Сидевший впереди Василий Асмус обернулся ко мне – и, весь лучась широко раскрытыми глазами, сквозь очки, – из зрачков, из души, – сказал мне совершенно по-детски, отрыто и прямо:
– У вас очень хорошие стихи.
– Спасибо! – ответил я ему.
И вдруг увидел – какой же это светлый человек!
Вот бывает ведь такое – свет его увидел.
Более того, я мгновенно понял: уж он-то мои стихи – понимает.
Ощущение это выразить трудно. Понимание такое – вещь редкостная. И чувствуешь его – сразу. Чуешь – правду его. Тон его. Дух его. Видишь – свет понимания. Подлинного, Человеческого. Принимаешь его – и хранишь в себе. Оберегаешь от ненужных вторжений. Защищаешь – порой как воин. Знаешь: есть понимание. И светлее с ним жить на земле.
Вася Асмус был – воплощенное в живом, в живейшем человеке, в таком, каких очень мало, в таком, которого вдруг открываешь для себя, словно великое географическое открытие совершаешь, словно материк новый открываешь, а может, и планету, звезду открываешь, и уже кажется тебе, нет, уже веришь, уже знаешь, что так вот все и должно было произойти, – воплощенное в земном, но с несомненным отношением к вселенской жизни, человеке, со светом звездным в человеке, – понимание.
Он сидел совсем рядом, чуть впереди меня. И все, совершенно все в мире – видел, слышал и понимал.
Вечер продолжался.
Немного мешали слушать пролетающие наверху дельтапланы с моторчиками. Но их назойливое жужжание старались не замечать.
Очень хорошо говорил Валентин Цветков, астроном, глава издательства «Пан». Тоже старый коктебелец, он готовил к изданию книгу статей о Волошине.
Выступал и Саша Гусев. Он прочитал фрагменты своей статьи, посвященной Волошину. Волновался, конечно. В своем мешковатом балахоне походил он на увеличенного Карлсона. Такая схожесть с известным персонажем вызвала в публике симпатию. Но с интересом были выслушаны и Сашины соображения о Волошине.

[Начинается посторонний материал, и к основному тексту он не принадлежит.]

-- ==== Sys2Proof/Laws/Keep.lean ====
section
/-! SUPPORT. What the operations of the machine keep: the queue of waiting commands, the part, the clock, device memory, and
    the
canonical form of device memory where they write it. f_keeps names the fields f leaves, f_wf says that f keeps the form,
    f_tame that
an effect that goes through keeps all of these. -/
namespace Sys2Proof.Machine

@[simp] theorem State.pending_ite (c : Prop) [Decidable c] (a b : State) :
    (if c then a else b).pending = if c then a.pending else b.pending := by split <;> rfl
@[simp] theorem State.part_ite (c : Prop) [Decidable c] (a b : State) :
    (if c then a else b).part = if c then a.part else b.part := by split <;> rfl
@[simp] theorem State.cycles_ite (c : Prop) [Decidable c] (a b : State) :
    (if c then a else b).cycles = if c then a.cycles else b.cycles := by split <;> rfl
@[simp] theorem State.mem_ite (c : Prop) [Decidable c] (a b : State) :
    (if c then a else b).mem = if c then a.mem else b.mem := by split <;> rfl

/-- A fold of an operation that leaves a field of the state leaves it. -/
theorem State.foldl_field {α β : Type} (p : State → β) (g : State → α → State) (h : ∀ t a, p (g t a) = p t) (l : List α) (s :
    State) :
    p (l.foldl g s) = p s := by
  induction l generalizing s with
  | nil => rfl
  | cons a r ih => exact (ih (g s a)).trans (h s a)
@[simp] theorem State.foldl_pending {α : Type} (g : State → α → State) (l : List α) (s : State) (h : ∀ t a, (g t a).pending =
    t.pending) :
    (l.foldl g s).pending = s.pending := State.foldl_field State.pending g h l s
@[simp] theorem State.foldl_part {α : Type} (g : State → α → State) (l : List α) (s : State) (h : ∀ t a, (g t a).part = t.part) :
    (l.foldl g s).part = s.part := State.foldl_field State.part g h l s
@[simp] theorem State.foldl_cycles {α : Type} (g : State → α → State) (l : List α) (s : State) (h : ∀ t a, (g t a).cycles = t.cycles)
    :
    (l.foldl g s).cycles = s.cycles := State.foldl_field State.cycles g h l s
@[simp] theorem State.foldl_mem {α : Type} (g : State → α → State) (l : List α) (s : State) (h : ∀ t a, (g t a).mem = t.mem) :
    (l.foldl g s).mem = s.mem := State.foldl_field State.mem g h l s

/-- The queue, the part, the clock and device memory. -/
def State.kept (s : State) : List Instr × Part × Nat × List Host.Cell := (s.pending, s.part, s.cycles, s.mem)

theorem State.foldl_wf {α : Type} (g : State → α → State) (l : List α) (s : State)
    (h : ∀ t a, Memory.wf t.mem = true → Memory.wf (g t a).mem = true) (hs : Memory.wf s.mem = true) :
    Memory.wf (l.foldl g s).mem = true := by
  induction l generalizing s with
  | nil => exact hs
  | cons a r ih => exact ih (g s a) (h s a hs)

/-- From s to t the queue, the part and the clock stay, and device memory stays canonical. -/
def State.Tame (s t : State) : Prop :=
  t.pending = s.pending ∧ t.part = s.part ∧ t.cycles = s.cycles ∧ (Memory.wf s.mem = true → Memory.wf t.mem = true)

/-- A result that is a state is tame from s. -/
def ResTame (s : State) (r : Except Nat State) : Prop := ∀ t, r = .ok t → State.Tame s t

/-- An effect that goes through does so. -/
def EffectTame (e : Effect) : Prop := ∀ s, ResTame s (e s)

theorem ResTame.error (s : State) (c : Nat) : ResTame s (.error c) := fun _ h => by cases h
theorem ResTame.ok {s t : State} (h : State.Tame s t) : ResTame s (.ok t) := fun _ k => by cases k; exact h
theorem ResTame.bind {s : State} (m : Except Nat Unit) (f : Unit → Except Nat State) (h : ∀ u, ResTame s (f u)) :
    ResTame s (m >>= f) := by
  cases m with
  | error c => exact ResTame.error s c
  | ok u => exact h u
theorem ResTame.ite {s : State} (c : Prop) [Decidable c] {a b : Except Nat State} (h : ResTame s a) (k : ResTame s b) :
    ResTame s (if c then a else b) := by split <;> assumption
theorem State.Tame.rfl (s : State) : State.Tame s s := ⟨Eq.refl _, Eq.refl _, Eq.refl _, id⟩
theorem State.Tame.trans {s t u : State} (h : State.Tame s t) (k : State.Tame t u) : State.Tame s u :=
  ⟨k.1.trans h.1, k.2.1.trans h.2.1, k.2.2.1.trans h.2.2.1, fun w => k.2.2.2 (h.2.2.2 w)⟩

theorem ResTame.andThen {s : State} (m : Except Nat State) (f : State → Except Nat State) (h : ResTame s m)
    (k : ∀ t, ResTame t (f t)) : ResTame s (m >>= f) := by
  cases m with
  | error c => exact ResTame.error s c
  | ok u => exact fun t ht => State.Tame.trans (h u rfl) (k u t ht)

/-- Every effect of an option is tame. -/
def OptTame (o : Option Effect) : Prop := ∀ e, o = some e → EffectTame e
theorem OptTame.none : OptTame none := fun _ h => by cases h
theorem OptTame.some {e : Effect} (h : EffectTame e) : OptTame (some e) := fun _ k => by cases k; exact h
theorem OptTame.or {a b : Option Effect} (h : OptTame a) (k : OptTame b) : OptTame (a.or b) := by
  cases a with
  | none => exact k
  | some e => exact h
theorem OptTame.getD {a : Option Effect} {e : Effect} (h : OptTame a) (k : EffectTame e) : EffectTame (a.getD e) := by
  cases a with
  | none => exact k
  | some e => exact h e rfl
theorem always_tame (f : State → State) (h : ∀ s, State.Tame s (f s)) : EffectTame (always f) :=
  fun s => ResTame.ok (h s)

Светлана Федоровна Синицына, внучка коктебельского священника, друга и соседа Волошиных, замечательно рассказывала о том, как раньше отмечались именины Максимилиана Александровича. Говорила как по писаному. Ей давно надо воспоминания свои записать. Помнит и знает она очень многое. Она рассказывала, увлеченно, темпераментно, с явным подъемом, вся помолодев, забыв о своем возрасте, – а передо мною оживали те люди, которых она знала, видела, помнила: Волошин с Марией Степановной, Андрей Белый, Габричевские и многие другие друзья и гости этого единственного в своем роде, неповторимого дома.
Вечер закончился.
Мы разговорились с Асмусом.
Я вспомнил, как в семидесятых сходил он по трапу с катера на причал. Впереди, целеустремленная, загорелая, тоненькая, в купальнике-бикини, Марина Аджубей, бывшая его жена. А за ней – Вася, стройный, худой, вежливый, резко выделяющийся из толпы, ну прямо – ходячий луч света в очках. Воительница Марина – и сама доброта, ум, обаяние, внимание – Вася.
Теперь Вася руководит научно-исследовательским центром космической гидрометеорологии, в его подчинении – две тысячи человек. И вполне с этим справляется.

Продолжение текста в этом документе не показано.